Corollary 1   The real number $$\psi= \sum_{n=1}^\infty \frac{1}{10^{n!}}=0.1100010\ldots$$ is transcendental.

Proof. Clearly, the number $\psi$ is well defined, i.e. the series converges. Indeed, $$\frac{1}{10^{n!}}<\frac{1}{10^n}$$ and $\sum_{n=1}^\infty 10^{-n}=1/9$ . Thus, by the comparison test, the series converges and $0<\psi<1/9$ .

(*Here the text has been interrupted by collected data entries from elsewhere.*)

-- ==== Sys2Proof/Machine/Blk.lean ====
section
/-! DEFINITION. The block network (R204–R228): instance records, the catalogue, evaluation in phase 4, retunes, the
activation checks and the switch. -/
set_option Elab.async false
namespace Sys2Proof.Machine

/-- An instance record (R209). -/
structure BRec where
  typ : Nat
  opt : Nat
  arg : Nat
  w5 : Word
  w6 : Word
  w7 : Word
  ins : List Nat
deriving DecidableEq, Repr

def blkW (m : Map Word) (i w : Nat) : Word := Map.look (fun _ => 0#32) m (8 * i + w)
def blkOn (m : Map Word) (i : Nat) : Bool := bitAt (blkW m i 0) 31
/-- Enabled instances, ascending. -/
def blkAll (m : Map Word) : List Nat :=
  m.filterMap (fun p => if p.1 % 8 = 0 && bitAt p.2 31 then some (p.1 / 8) else none)
def blkRec (m : Map Word) (i : Nat) : BRec :=
  let w0 := blkW m i 0
  { typ := bitsOf w0 24 6, opt := bitsOf w0 16 8, arg := bitsOf w0 0 16, w5 := blkW m i 5, w6 := blkW m i 6,
    w7 := blkW m i 7,
    ins := (List.range 8).map (fun k => bitsOf (blkW m i (1 + k / 2)) (16 * (k % 2)) 16) }
def BRec.p0 (r : BRec) : Int := r.w5.toInt
def BRec.p1 (r : BRec) : Int := r.w6.toInt
def BRec.p2 (r : BRec) : Int := r.w7.toInt
/-- Connected inputs. -/
def BRec.n (r : BRec) : Nat := (r.ins.filter (fun h => h ≠ 0xFFFF)).length
def BRec.conn (r : BRec) (i : Nat) : Bool := r.ins.getD i 0xFFFF ≠ 0xFFFF

/-- A row of the catalogue (R218): required and greatest number of inputs, variable arity, cycles and cycles per connected
input. -/
structure BCat where
  req : Nat
  top : Nat
  var : Bool
  cyc : Nat
  per : Nat
deriving DecidableEq, Repr

def blkCat (t : Nat) : BCat :=
  let f (n c : Nat) : BCat := ⟨n, n, false, c, 0⟩
  let o (n m c : Nat) : BCat := ⟨n, m, false, c, 0⟩
  let v (c p : Nat) : BCat := ⟨1, 8, true, c, p⟩
  match t with
  | 0x00 => f 0 4 | 0x01 => f 0 6 | 0x02 => f 1 8 | 0x03 => f 1 30 | 0x04 => f 1 14 | 0x05 => f 1 10
  | 0x06 => v 12 6 | 0x07 => f 2 12 | 0x08 => v 8 4 | 0x09 => v 8 4 | 0x0A => v 8 4 | 0x0B => f 1 8
  | 0x0C => f 2 14 | 0x0D => f 2 14 | 0x0E => f 1 12 | 0x0F => f 1 12 | 0x10 => o 1 2 14 | 0x11 => v 10 4
  | 0x12 => f 2 16 | 0x13 => f 2 16 | 0x14 => f 2 16 | 0x15 => f 1 24 | 0x16 => f 1 18 | 0x17 => f 1 20
  | 0x18 => v 8 6 | 0x19 => f 2 12 | 0x1A => f 2 24 | 0x1B => f 2 60 | 0x1C => v 10 6 | 0x1D => v 10 6
  | 0x1E => v 40 6 | 0x1F => ⟨2, 8, true, 16, 0⟩ | 0x20 => f 1 24 | 0x21 => f 1 8 | 0x22 => f 1 70 | 0x23 => f 1 16
  | 0x24 => f 3 24 | 0x25 => o 1 2 40 | 0x26 => o 1 3 14 | 0x27 => f 1 30 | 0x28 => f 1 20 | 0x29 => f 1 20
  | 0x2A => f 1 20 | 0x2B => f 1 28 | 0x2C => f 1 24 | 0x2D => o 1 2 28 | 0x2E => o 1 2 20 | 0x2F => o 2 3 24
  | 0x30 => f 1 80 | 0x31 => f 2 220 | 0x32 => f 2 200 | 0x33 => f 1 30 | 0x34 => ⟨1, 4, true, 24, 0⟩ | 0x35 => o 1 2 40
  | 0x36 => o 1 2 60 | 0x37 => f 0 50 | 0x38 => f 1 40 | 0x39 => ⟨1, 8, true, 30, 0⟩ | 0x3A => f 0 30 | 0x3B => o 1 2 40
  | 0x3C => f 1 36 | 0x3D => f 1 10 | 0x3E => f 1 30 | _ => f 1 20
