-- ==== Sys2Proof/Machine/Fab.lean ====
section
/-! DEFINITION. The Parrin fabric's links, discovery, addresses, routes and time (R315–R340), and the transmit side of a port
(R341–R346). -/
set_option Elab.async false
namespace Sys2Proof.Machine

/-! ### Link-state advertisements (R323) -/

def lsaBytes (l : Lsa) : List Byte :=
  beBytes 8 l.uid ++ beBytes 4 l.seq ++ beBytes 2 l.addr ++ beBytes 1 l.prio ++ beBytes 1 l.flags ++ beBytes 2 l.want
    ++ beBytes 1 l.links.length ++ beBytes 1 l.groups.length
    ++ l.links.flatMap (fun k => beBytes 8 k.1 ++ beBytes 1 k.2.1 ++ beBytes 1 k.2.2 ++ [0#8, 0#8])
    ++ l.groups.flatMap (fun g => beBytes 2 g)
/-- The LSA of a payload; `none` when its length disagrees with its counts. -/
def lsaOf (p : List Byte) : Option Lsa :=
  let nl := byteAt p 18
  let ng := byteAt p 19
  if p.length ≠ 20 + 12 * nl + 2 * ng || 4 < nl || 16 < ng then none else
  some {
    uid := be p 0 8, seq := be p 8 4, addr := be p 12 2, prio := byteAt p 14, flags := byteAt p 15, want := be p 16 2
    links := (List.range nl).map (fun i => (be p (20 + 12 * i) 8, byteAt p (28 + 12 * i), byteAt p (29 + 12 * i)))
    groups := (List.range ng).map (fun i => be p (20 + 12 * nl + 2 * i) 2) }

/-! ### The graph (R324, R325, R330) -/

def lsaFind (db : List Lsa) (u : Nat) : Option Lsa := db.find? (fun l => l.uid = u)
/-- Counted links of a device: both ends list them; ascending neighbour UID, then port. -/
def counted (db : List Lsa) (u : Nat) : List (Nat × Nat) :=
  match lsaFind db u with
  | none => []
  | some l =>
    let ok := l.links.filter (fun k => match lsaFind db k.1 with
      | some m => m.links.any (fun j => j.1 = u && j.2.1 = k.2.2 && j.2.2 = k.2.1)
      | none => false)
    (ok.map (fun k => (k.1, k.2.1))).mergeSort (fun a b => a.1 < b.1 || (a.1 = b.1 && a.2 ≤ b.2))

/-- Breadth-first distances over a neighbour function. -/
def bfs (nb : Nat → List Nat) : Nat → List (Nat × Nat) → List (Nat × Nat) → List (Nat × Nat)
  | 0, _, seen => seen
  | _, [], seen => seen
  | k + 1, (u, d) :: q, seen =>
    let fresh := ((nb u).eraseDups).filter (fun v => !seen.any (fun p => p.1 = v))
    let add := fresh.map (fun v => (v, d + 1))
    bfs nb k (q ++ add) (seen ++ add)
def distances (db : List Lsa) (u : Nat) : List (Nat × Nat) :=
  bfs (fun v => (counted db v).map Prod.fst) (db.length + 1) [(u, 0)] [(u, 0)]
def distOf (l : List (Nat × Nat)) (u : Nat) : Nat := (l.lookup u).getD 0

/-- One state of the legal-route search: device, phase (true UP), distance, first port. -/
structure RtState where
  dev : Nat
  up : Bool
  dist : Nat
  first : Option Nat
deriving DecidableEq, Repr
/-- The search of R330. `lower a b`: the end `a` has the lower (LEVEL, UID). -/
def legalSearch (db : List Lsa) (self : Nat) (lower : Nat → Nat → Bool) : Nat → List RtState → List RtState → List RtState
  | 0, _, seen => seen
  | _, [], seen => seen
  | k + 1, n :: q, seen =>
    let step (acc : List RtState × List RtState) (e : Nat × Nat) : List RtState × List RtState :=
      let upward := lower e.1 n.dev
      let nph := if upward && n.up then some true else if !upward then some false else none
      match nph with
      | none => acc
      | some ph =>
        if acc.2.any (fun x => x.dev = e.1 && x.up = ph) then acc
        else
          let x : RtState := { dev := e.1, up := ph, dist := n.dist + 1,
                               first := if n.dev = self then some e.2 else n.first }
          (acc.1 ++ [x], acc.2 ++ [x])
    let (add, seen) := (counted db n.dev).foldl step ([], seen)
    legalSearch db self lower k (q ++ add) seen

Suppose, for a contradiction, that $\psi$ is algebraic of degree $m$ . We will construct infinitely many rationals $p/q$ such that $$|\psi - \frac{p}{q}|< \frac{c}{q^m}$$ where $c=c(\psi)$ is the constant given by the theorem above. Let $k\in \Nats$ be such that $1/2^k < c$ . Then, in fact, we will show that there are infinitely many rationals $p/q$ with $q\geq 2$ such that $$|\psi -\frac{p}{q}|<\frac{1}{q^{m+k}}<\frac{1}{2^k}\cdot \frac{1}{q^m}<\frac{c}{q^m}$$ For all $j>k+m$ we define a rational number $p_j/q_j$ by: $$p_j=10^{j!}\sum_{n=1}^j 10^{-n!},\quad q_j=10^{j!}$$ then $p_j$ and $q_j$ are relatively prime integers and we have: \begin{eqnarray*} |\psi - \frac{p_j}{q_j}| & = & \sum_{n=j+1}^\infty \frac{1}{10^{n!}}\\ & < & \frac{1}{10^{(j+1)!}}(1+\frac{1}{10}+\frac{1}{10^2}+\ldots)\\ & = & 10/9\cdot \frac{1}{q_j^{(j+1)}} \\ & < & \frac{1}{q_j^j}\\ & < & \frac{1}{q_j^{(k+m)}} \end{eqnarray*}where in the last inequality we have used the fact that $j>k+m$ . Therefore, all rationals $\{ p_j/q_j \}_{j=k+m+1}^\infty$ satisfy the desired inequality, which leads to the contradiction with the theorem above. Thus $\psi$ cannot be algebraic and it must be transcendental.